__Exercise aim__. Exactly how many lines in the listing contain "Byte"? Respond with the number and nothing more.

__Information__.

theorem raiseLimited_steady (s : State) (code inst unit rest : Nat) : Steady s (raiseLimited s code inst unit rest) := by
  unfold raiseLimited
  split
  · exact steady_host s _
  · have h := raiseLogged_steady s code unit (limitedData code rest 1) (limitedExtra code 1)
    have k := Steady.ite (p := severityOf code = some sevInfo) (raise_steady s code unit (limitedData code rest 1)) h
    exact k.trans (steady_host _ _)

/-! ## Trips and the safe state -/

theorem captureTrip_steady (s : State) (n : Fin 4) : Steady s (captureTrip s n) := by
  unfold captureTrip
  exact .ite (.refl s) (setAxis_steady _ _ _)

theorem brakeOff_steady (s : State) (n : Fin 4) : Steady s (brakeOff s n) := by
  unfold brakeOff
  dsimp only
  repeat' split
  all_goals exact ⟨rfl, rfl, rfl, rfl, rfl, rfl, rfl, rfl, rfl, rfl, rfl, rfl⟩

theorem enterAxisSafe_steady (s : State) (n : Fin 4) (sub : SafeSub) : Steady s (enterAxisSafe s n sub) :=
  (setAxis_steady s n _).trans (brakeOff_steady _ _)

theorem axisOff_steady (s : State) (n : Fin 4) : Steady s (axisOff s n) := (setAxis_steady s n _).trans (brakeOff_steady _ _)

theorem tripOne_steady (s : State) (n : Fin 4) (bit : Nat) : Steady s (tripOne s n bit) := by
  have h (f : Axis → Axis) : Steady s (captureTrip (s.setAxis n f) n) := (setAxis_steady s n f).trans (captureTrip_steady _ n)
  unfold tripOne
  dsimp only
  exact .ite (.refl s) (.ite (h _) (.ite (.ite ((h _).trans (enterAxisSafe_steady _ _ _)) (.ite ((h _).trans (setAxis_steady _ _ _)) (h _)))
    ((h _).trans (enterAxisSafe_steady _ _ _))))

theorem latchTrip_steady (s : State) (n : Fin 4) (bit : Nat) : Steady s (latchTrip s n bit) :=
  (tripOne_steady s n bit).trans (Steady.foldl _ (fun t m => tripOne_steady t m _) _ _)

theorem firmwareTrip_steady (s : State) (n : Fin 4) (cause : Nat) : Steady s (firmwareTrip s n cause) :=
  (setAxis_steady s n _).trans (latchTrip_steady _ _ _)

theorem tripAll_steady (s : State) (bit : Nat) : Steady s (tripAll s bit) := forAxes_steady _ _ _ fun t n => tripOne_steady t n bit

theorem firmwareTripAll_steady (s : State) (cause : Nat) : Steady s (firmwareTripAll s cause) :=
  forAxes_steady _ _ _ fun t n => firmwareTrip_steady t n cause

theorem linkSend_steady (s : State) (frames : List (Nat × Nat × List Byte)) : Steady s (linkSend s frames) :=
  .ite ⟨rfl, rfl, rfl, rfl, rfl, rfl, rfl, rfl, rfl, rfl, rfl, rfl⟩ (.refl s)

theorem ringSend_steady (s : State) (type : Nat) (payload : List Byte) : Steady s (ringSend s type payload) :=
  (linkSend_steady s _).trans ⟨rfl, rfl, rfl, rfl, rfl, rfl, rfl, rfl, rfl, rfl, rfl, rfl⟩

theorem ChangesAxes.steady {s t : State} (h : ChangesAxes s t) : Steady s t := by
  obtain ⟨_, _, rfl⟩ := h
  exact ⟨rfl, rfl, rfl, rfl, rfl, rfl, rfl, rfl, rfl, rfl, rfl, rfl⟩

theorem requestSs1_steady (s : State) (n : Fin 4) : Steady s (requestSs1 s n) := (requestSs1_axes s n).steady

__Written solution__. 2